- From: Ian Hickson <ian@hixie.ch>
- Date: Mon, 12 Apr 2004 17:48:35 +0000 (UTC)
- To: "Jewett, Jim J" <jim.jewett@eds.com>
- Cc: "'olafBuddenhagen@web.de'" <olafBuddenhagen@web.de>, www-html@w3.org
On Mon, 12 Apr 2004, Jewett, Jim J wrote:
>> Automatic rebreaking of *any* kind of code doesn't
>> look like a good idea to me -- even with languages
>
> Even with plain text, automatic rebreaking is bad --
> for instance, it can mess up the ">" quote indicators.
> (And if you special case that, what about "Olaf >"?)
If you have *blocks* of text in which the newlines are important, then it
is preformatted text, and the <pre> element is relevant.
> (defun foo (x, y)
> (+ x y))
>
> is much better than
>
> (defun foo (x, y) (+ x y))
But the latter is better than
(defun foo (x,
y) (+x y))
...which is more likely if an inline containing the above wraps.
> This isn't always so easy. But even in the perfect world -- what is
> your intended difference between "code" and "pre"?

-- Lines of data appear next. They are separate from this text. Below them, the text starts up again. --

theorem keeps_deferWork {L : Nat} {s u : State} (h : Keeps L s u) (hm : 0x20800000 &&& L = 0x20800000) {a1} : Keeps L s (State.deferWork u a1) := by
  refine h.step (m := 0x20800000) ?_ hm
  unfold State.deferWork
  repeat' first
  | with_reducible assumption
  | with_reducible exact Keeps.refl _ _
  | (extract_lets +onlyGivenNames x; refine Keeps.cut x ?_ (fun hx => ?_); rotate_left; rename State => z; rotate_right; unfold x; clear x)
  | (extract_lets +onlyGivenNames x; revert x; intro y)
  | with_reducible refine Keeps.foldl ?_ (fun v e => ?_)
  | with_reducible refine Keeps.ite ?_ ?_
  | split
  | exact Keeps.upd (by with_reducible assumption)
  | exact Keeps.upd (Keeps.refl _ _)
  | (clear_value *; split)

theorem keeps_openBatts {L : Nat} {s u : State} (h : Keeps L s u) (hm : 0x4000000 &&& L = 0x4000000)  : Keeps L s (State.openBatts u) := by
  refine h.step (m := 0x4000000) ?_ hm
  unfold State.openBatts
  repeat' first
  | with_reducible assumption
  | with_reducible exact Keeps.refl _ _
  | (extract_lets +onlyGivenNames x; refine Keeps.cut x ?_ (fun hx => ?_); rotate_left; rename State => z; rotate_right; unfold x; clear x)
  | (extract_lets +onlyGivenNames x; revert x; intro y)
  | with_reducible refine Keeps.foldl ?_ (fun v e => ?_)
  | with_reducible refine Keeps.ite ?_ ?_
  | split
  | exact Keeps.upd (by with_reducible assumption)
  | exact Keeps.upd (Keeps.refl _ _)
  | (clear_value *; split)

theorem keeps_scaleTick {L : Nat} {s u : State} (h : Keeps L s u) (hm : 0x100000 &&& L = 0x100000) {a1} : Keeps L s (State.scaleTick u a1) := by
  refine h.step (m := 0x100000) ?_ hm
  unfold State.scaleTick
  repeat' first
  | with_reducible assumption
  | with_reducible exact Keeps.refl _ _
  | (extract_lets +onlyGivenNames x; refine Keeps.cut x ?_ (fun hx => ?_); rotate_left; rename State => z; rotate_right; unfold x; clear x)
  | (extract_lets +onlyGivenNames x; revert x; intro y)
  | (with_reducible refine Keeps.setWords ?_ ?_; rotate_left; (first | rfl | decide))
  | with_reducible refine Keeps.foldl ?_ (fun v e => ?_)
  | with_reducible refine Keeps.ite ?_ ?_
  | split
  | exact Keeps.upd (by with_reducible assumption)
  | exact Keeps.upd (Keeps.refl _ _)
  | (clear_value *; split)

theorem keeps_openCtx {L : Nat} {s u : State} (h : Keeps L s u) (hm : 0x2103000 &&& L = 0x2103000) {a1} : Keeps L s (State.openCtx u a1) := by
  refine h.step (m := 0x2103000) ?_ hm
  unfold State.openCtx
  repeat' first
  | with_reducible assumption
  | with_reducible exact Keeps.refl _ _
  | (extract_lets +onlyGivenNames x; refine Keeps.cut x ?_ (fun hx => ?_); rotate_left; rename State => z; rotate_right; unfold x; clear x)
  | (extract_lets +onlyGivenNames x; revert x; intro y)
  | (with_reducible refine keeps_updCtx ?_ ?_ ..; rotate_left; (first | rfl | decide))
  | (with_reducible refine Keeps.put ?_ ?_ ?_; rotate_left; (first | rfl | decide); (first | rfl | decide))
  | (with_reducible refine keeps_bandTick ?_ ?_ ..; rotate_left; (first | rfl | decide))
  | (with_reducible refine keeps_scaleTick ?_ ?_ ..; rotate_left; (first | rfl | decide))
  | (with_reducible refine keeps_showDebt ?_ ?_ ..; rotate_left; (first | rfl | decide))
  | with_reducible refine Keeps.foldl ?_ (fun v e => ?_)
  | with_reducible refine Keeps.ite ?_ ?_
  | split
  | exact Keeps.upd (by with_reducible assumption)
  | exact Keeps.upd (Keeps.refl _ _)
  | (clear_value *; split)

theorem keeps_restartSessions {L : Nat} {s u : State} (h : Keeps L s u) (hm : 0x1004000 &&& L = 0x1004000)  : Keeps L s (State.restartSessions u) := by
  refine h.step (m := 0x1004000) ?_ hm
  unfold State.restartSessions
  repeat' first
  | with_reducible assumption
  | with_reducible exact Keeps.refl _ _
  | (extract_lets +onlyGivenNames x; refine Keeps.cut x ?_ (fun hx => ?_); rotate_left; rename State => z; rotate_right; unfold x; clear x)
  | (extract_lets +onlyGivenNames x; revert x; intro y)
  | (with_reducible refine keeps_updHost ?_ ?_ ..; rotate_left; (first | rfl | decide))
  | (with_reducible refine keeps_setAccepted ?_ ?_ ..; rotate_left; (first | rfl | decide))
  | with_reducible refine Keeps.foldl ?_ (fun v e => ?_)
  | with_reducible refine Keeps.ite ?_ ?_
  | split
  | exact Keeps.upd (by with_reducible assumption)
  | exact Keeps.upd (Keeps.refl _ _)
  | (clear_value *; split)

The semantics (code means, well, code, while pre just means preformatted
text block -- people have taken to saying
<pre><code>
...
</code></pre>
...when marking up block of code).
> A type of poetry defined largely by the metre; changing the
> line breaks would change the per-line syllable counts -- and
> cause it to no longer be Haiku.
This is what the XHTML2 <l> is for, of course. :-)
--
Ian Hickson )\._.,--....,'``. fL
U+1047E /, _.. \ _\ ;`._ ,.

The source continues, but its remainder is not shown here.